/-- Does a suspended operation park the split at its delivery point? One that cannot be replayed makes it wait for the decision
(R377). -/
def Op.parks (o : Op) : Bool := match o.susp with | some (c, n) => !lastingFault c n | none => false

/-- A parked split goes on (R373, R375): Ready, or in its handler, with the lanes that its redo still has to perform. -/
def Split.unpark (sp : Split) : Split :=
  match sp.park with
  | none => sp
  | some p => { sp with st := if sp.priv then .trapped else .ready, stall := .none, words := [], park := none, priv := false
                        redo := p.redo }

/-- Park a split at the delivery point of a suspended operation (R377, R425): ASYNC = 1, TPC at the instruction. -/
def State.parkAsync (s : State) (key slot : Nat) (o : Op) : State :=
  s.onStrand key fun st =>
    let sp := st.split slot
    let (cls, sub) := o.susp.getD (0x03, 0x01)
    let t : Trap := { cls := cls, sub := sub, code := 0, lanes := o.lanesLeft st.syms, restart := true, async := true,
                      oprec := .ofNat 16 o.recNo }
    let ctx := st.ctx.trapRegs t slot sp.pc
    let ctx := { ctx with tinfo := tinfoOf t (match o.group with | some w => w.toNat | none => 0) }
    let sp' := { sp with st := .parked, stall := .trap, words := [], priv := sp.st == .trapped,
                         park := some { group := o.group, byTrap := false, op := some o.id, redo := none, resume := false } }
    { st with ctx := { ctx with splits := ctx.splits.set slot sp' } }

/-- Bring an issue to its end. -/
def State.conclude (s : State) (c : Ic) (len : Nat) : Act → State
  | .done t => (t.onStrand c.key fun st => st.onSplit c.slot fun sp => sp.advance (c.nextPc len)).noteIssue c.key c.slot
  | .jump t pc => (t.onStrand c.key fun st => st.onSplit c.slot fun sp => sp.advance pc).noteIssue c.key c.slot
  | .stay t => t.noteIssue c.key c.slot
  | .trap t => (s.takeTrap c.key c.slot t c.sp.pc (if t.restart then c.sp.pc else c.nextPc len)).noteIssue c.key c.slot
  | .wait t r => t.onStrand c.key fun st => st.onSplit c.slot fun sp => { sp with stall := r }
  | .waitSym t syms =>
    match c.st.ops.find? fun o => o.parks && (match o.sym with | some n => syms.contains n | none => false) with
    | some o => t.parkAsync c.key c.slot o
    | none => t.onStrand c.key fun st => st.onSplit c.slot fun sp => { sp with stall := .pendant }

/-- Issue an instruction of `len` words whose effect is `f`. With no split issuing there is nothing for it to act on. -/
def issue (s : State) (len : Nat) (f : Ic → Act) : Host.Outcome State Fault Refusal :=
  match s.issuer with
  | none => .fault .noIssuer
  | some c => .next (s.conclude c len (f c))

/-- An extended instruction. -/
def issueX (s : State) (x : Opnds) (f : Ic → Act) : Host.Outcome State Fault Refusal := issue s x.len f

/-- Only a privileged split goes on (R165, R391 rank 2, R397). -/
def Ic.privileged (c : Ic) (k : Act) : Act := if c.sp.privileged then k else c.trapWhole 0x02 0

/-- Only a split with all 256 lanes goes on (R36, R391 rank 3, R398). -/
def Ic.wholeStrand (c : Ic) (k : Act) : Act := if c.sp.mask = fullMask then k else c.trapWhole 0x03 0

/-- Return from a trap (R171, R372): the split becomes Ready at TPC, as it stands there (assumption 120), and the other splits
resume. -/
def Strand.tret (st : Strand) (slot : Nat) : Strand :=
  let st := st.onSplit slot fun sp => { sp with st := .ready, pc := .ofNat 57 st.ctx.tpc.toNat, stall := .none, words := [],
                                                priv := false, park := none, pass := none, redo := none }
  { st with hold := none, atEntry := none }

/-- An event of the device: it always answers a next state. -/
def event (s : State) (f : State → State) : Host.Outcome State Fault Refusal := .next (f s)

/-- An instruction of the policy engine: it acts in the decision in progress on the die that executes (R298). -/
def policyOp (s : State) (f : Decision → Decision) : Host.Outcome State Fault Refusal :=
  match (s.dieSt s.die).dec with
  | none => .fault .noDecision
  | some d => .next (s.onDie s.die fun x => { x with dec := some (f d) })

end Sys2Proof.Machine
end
---
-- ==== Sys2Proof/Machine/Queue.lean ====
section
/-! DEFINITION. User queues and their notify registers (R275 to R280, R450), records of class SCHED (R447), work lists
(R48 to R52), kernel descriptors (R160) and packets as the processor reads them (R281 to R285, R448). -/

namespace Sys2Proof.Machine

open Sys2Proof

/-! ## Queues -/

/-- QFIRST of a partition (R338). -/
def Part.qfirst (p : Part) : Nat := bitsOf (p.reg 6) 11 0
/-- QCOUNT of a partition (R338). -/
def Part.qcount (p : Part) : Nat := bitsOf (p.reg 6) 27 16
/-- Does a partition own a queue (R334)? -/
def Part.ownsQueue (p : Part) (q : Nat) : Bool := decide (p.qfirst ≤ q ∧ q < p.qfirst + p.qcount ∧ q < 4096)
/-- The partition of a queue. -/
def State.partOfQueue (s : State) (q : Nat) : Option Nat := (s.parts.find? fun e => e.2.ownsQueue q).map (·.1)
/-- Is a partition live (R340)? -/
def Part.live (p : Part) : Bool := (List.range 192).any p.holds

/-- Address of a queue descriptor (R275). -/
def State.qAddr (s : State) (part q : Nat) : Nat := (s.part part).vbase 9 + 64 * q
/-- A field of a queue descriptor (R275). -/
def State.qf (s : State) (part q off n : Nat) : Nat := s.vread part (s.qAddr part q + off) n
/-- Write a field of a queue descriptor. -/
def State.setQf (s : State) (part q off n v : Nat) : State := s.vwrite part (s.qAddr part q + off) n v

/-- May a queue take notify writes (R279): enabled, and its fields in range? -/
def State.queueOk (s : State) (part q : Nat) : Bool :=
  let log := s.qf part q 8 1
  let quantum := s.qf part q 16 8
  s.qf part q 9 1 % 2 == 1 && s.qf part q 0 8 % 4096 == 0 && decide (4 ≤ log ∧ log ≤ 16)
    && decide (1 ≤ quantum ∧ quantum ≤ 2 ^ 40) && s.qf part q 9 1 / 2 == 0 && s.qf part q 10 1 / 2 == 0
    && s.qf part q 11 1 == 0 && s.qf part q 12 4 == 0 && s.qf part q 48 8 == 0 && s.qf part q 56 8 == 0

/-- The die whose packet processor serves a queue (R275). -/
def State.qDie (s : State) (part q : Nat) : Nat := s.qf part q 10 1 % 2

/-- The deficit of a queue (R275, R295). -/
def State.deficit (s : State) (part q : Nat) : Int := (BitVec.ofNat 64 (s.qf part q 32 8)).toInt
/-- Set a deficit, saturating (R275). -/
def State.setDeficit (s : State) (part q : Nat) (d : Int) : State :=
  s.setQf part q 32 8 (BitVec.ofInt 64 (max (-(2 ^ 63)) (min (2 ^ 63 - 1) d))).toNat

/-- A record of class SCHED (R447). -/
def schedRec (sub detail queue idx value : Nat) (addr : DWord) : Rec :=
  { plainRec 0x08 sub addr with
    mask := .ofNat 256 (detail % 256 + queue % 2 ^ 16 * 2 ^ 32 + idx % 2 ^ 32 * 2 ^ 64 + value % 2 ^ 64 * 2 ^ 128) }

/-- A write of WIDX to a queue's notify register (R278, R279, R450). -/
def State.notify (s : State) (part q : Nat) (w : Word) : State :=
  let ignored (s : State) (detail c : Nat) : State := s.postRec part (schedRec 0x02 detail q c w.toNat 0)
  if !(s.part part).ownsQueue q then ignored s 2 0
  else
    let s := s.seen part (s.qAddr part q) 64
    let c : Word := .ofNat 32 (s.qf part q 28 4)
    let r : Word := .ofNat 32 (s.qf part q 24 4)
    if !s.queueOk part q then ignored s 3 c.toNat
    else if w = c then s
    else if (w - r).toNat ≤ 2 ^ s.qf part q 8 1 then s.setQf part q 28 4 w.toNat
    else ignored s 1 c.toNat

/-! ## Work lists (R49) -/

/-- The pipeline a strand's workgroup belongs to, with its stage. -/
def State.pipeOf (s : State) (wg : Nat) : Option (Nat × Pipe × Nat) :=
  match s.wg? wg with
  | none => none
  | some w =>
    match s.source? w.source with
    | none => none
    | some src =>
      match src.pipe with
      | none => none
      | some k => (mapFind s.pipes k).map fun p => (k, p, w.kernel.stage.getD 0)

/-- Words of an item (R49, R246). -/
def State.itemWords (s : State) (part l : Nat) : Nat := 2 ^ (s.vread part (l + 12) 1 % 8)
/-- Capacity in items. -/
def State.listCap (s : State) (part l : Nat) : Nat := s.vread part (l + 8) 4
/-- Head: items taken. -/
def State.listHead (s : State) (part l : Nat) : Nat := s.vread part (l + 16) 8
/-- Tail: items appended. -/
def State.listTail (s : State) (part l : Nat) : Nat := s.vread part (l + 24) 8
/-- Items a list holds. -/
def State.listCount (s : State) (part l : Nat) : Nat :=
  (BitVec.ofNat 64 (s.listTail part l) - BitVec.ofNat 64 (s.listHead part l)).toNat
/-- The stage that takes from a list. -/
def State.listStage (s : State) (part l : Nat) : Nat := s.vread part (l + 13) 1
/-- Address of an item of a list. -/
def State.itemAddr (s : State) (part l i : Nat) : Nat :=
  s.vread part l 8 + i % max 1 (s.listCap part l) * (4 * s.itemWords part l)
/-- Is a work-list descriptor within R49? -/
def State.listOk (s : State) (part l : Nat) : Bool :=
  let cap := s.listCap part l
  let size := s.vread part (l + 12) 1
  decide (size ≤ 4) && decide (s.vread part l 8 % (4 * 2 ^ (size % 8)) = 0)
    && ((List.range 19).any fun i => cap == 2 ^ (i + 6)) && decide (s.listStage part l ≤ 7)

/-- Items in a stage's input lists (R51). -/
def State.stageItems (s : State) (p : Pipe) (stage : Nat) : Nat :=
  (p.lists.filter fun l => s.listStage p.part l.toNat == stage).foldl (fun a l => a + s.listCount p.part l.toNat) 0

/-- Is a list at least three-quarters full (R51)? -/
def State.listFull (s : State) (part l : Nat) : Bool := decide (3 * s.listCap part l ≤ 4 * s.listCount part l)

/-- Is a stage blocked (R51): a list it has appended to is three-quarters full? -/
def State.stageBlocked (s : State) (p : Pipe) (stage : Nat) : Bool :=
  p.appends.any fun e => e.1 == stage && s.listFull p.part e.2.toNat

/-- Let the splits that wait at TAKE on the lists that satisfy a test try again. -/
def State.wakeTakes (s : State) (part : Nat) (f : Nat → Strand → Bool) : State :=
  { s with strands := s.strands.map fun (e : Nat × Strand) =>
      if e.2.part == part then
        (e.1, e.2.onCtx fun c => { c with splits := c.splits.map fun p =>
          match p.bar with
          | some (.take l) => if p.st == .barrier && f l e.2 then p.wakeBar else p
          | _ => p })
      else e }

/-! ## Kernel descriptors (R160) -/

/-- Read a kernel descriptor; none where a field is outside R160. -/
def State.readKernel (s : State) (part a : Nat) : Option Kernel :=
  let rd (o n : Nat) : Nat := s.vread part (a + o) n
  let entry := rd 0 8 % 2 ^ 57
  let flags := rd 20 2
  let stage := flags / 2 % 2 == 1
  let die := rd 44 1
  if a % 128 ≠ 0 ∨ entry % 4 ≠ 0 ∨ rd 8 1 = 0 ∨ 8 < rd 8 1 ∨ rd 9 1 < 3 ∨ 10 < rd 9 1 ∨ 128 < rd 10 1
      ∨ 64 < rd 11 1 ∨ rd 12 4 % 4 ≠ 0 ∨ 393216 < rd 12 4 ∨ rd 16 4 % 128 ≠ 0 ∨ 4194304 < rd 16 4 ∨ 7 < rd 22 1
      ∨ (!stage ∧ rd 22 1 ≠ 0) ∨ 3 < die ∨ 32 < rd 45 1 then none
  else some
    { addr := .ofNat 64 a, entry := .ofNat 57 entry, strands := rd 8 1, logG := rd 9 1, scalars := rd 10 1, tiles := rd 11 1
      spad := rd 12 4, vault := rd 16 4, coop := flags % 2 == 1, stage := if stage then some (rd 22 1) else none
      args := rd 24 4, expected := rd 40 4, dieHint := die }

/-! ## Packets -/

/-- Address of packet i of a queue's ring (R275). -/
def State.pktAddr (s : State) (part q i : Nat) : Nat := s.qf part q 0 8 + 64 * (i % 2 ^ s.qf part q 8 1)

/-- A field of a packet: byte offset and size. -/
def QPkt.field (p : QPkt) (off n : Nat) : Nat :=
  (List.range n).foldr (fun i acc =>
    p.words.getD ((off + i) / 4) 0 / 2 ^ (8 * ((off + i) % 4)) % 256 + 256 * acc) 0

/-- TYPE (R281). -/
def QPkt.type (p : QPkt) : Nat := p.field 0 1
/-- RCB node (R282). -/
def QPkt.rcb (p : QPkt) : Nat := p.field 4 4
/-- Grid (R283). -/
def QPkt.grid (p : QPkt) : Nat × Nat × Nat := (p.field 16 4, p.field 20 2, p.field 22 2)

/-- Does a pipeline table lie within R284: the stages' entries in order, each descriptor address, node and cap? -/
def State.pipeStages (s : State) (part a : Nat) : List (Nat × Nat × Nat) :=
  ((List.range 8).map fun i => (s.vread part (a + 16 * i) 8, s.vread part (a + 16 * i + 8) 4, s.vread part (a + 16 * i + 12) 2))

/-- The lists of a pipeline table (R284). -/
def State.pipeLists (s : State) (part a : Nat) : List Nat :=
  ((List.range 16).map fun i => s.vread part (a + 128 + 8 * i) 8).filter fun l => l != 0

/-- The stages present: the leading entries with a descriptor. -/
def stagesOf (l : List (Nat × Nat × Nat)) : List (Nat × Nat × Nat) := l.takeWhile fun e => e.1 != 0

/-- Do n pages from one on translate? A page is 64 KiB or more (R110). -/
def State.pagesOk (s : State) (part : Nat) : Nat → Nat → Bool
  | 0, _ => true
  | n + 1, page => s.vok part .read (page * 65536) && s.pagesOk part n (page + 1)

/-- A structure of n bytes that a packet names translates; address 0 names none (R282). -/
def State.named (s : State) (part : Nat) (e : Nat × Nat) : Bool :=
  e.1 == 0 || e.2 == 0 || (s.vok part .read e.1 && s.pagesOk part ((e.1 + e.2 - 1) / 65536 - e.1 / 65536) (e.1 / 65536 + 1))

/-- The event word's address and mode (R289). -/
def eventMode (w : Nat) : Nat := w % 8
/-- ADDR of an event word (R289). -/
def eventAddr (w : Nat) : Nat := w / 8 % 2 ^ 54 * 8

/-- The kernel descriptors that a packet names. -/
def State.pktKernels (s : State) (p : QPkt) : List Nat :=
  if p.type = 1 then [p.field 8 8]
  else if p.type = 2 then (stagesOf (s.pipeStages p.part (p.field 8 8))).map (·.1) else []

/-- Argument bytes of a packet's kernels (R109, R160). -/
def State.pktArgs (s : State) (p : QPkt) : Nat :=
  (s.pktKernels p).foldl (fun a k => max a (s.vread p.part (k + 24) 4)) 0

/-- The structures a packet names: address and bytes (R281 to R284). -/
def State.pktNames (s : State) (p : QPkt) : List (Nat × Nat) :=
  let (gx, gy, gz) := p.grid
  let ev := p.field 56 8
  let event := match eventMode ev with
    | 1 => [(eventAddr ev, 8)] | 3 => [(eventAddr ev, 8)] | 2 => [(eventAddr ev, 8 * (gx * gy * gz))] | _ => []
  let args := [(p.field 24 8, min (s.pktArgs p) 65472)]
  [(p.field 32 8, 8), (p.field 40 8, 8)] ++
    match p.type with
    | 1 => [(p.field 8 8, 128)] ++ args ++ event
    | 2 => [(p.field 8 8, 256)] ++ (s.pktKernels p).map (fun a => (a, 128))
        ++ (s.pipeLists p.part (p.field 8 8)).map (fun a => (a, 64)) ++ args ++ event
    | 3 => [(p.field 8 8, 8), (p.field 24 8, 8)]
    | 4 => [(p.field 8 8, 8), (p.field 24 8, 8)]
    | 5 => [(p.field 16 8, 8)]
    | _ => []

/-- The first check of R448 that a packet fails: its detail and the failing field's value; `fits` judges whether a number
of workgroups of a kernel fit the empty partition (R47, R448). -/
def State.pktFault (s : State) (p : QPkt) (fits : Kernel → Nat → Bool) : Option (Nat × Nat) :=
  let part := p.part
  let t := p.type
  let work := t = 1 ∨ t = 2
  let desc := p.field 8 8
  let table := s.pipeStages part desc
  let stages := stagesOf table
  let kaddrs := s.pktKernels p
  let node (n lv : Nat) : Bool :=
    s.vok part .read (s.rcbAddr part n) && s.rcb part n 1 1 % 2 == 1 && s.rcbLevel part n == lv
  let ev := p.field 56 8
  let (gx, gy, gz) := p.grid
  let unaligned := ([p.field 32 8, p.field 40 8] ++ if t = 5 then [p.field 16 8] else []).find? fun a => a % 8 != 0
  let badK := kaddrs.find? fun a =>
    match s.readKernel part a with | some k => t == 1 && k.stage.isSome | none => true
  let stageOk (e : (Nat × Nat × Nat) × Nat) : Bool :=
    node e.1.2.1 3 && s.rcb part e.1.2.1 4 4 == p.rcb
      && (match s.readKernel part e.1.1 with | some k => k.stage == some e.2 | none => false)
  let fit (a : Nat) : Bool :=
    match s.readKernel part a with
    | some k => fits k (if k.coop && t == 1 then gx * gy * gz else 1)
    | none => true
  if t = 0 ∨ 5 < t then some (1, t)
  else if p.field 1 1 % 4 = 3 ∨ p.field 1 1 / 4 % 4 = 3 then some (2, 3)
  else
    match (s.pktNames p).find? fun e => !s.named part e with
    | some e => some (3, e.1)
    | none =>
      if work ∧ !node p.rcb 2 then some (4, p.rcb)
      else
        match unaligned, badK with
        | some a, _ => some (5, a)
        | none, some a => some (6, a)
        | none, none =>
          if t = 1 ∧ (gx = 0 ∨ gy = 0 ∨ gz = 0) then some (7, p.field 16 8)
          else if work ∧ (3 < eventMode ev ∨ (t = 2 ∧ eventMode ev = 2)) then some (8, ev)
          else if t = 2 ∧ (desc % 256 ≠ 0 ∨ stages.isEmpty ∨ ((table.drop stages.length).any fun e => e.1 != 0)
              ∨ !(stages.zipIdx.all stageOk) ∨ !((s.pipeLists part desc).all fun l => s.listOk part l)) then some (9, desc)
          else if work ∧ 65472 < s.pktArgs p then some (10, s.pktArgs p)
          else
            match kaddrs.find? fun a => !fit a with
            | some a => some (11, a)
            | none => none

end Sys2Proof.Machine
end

**Task directions:** Above this task is a listing. Restate, word for word and with nothing added, the lines from the one with "def eventAddr (w" through the one with "if p.type = 1 then [p.field 8 8]".

**Result for this exercise:**
def eventAddr (w : Nat) : Nat := w / 8 % 2 ^ 54 * 8

/-- The kernel descriptors that a packet names. -/
def State.pktKernels (s : State) (p : QPkt) : List Nat :=
  if p.type = 1 then [p.field 8 8]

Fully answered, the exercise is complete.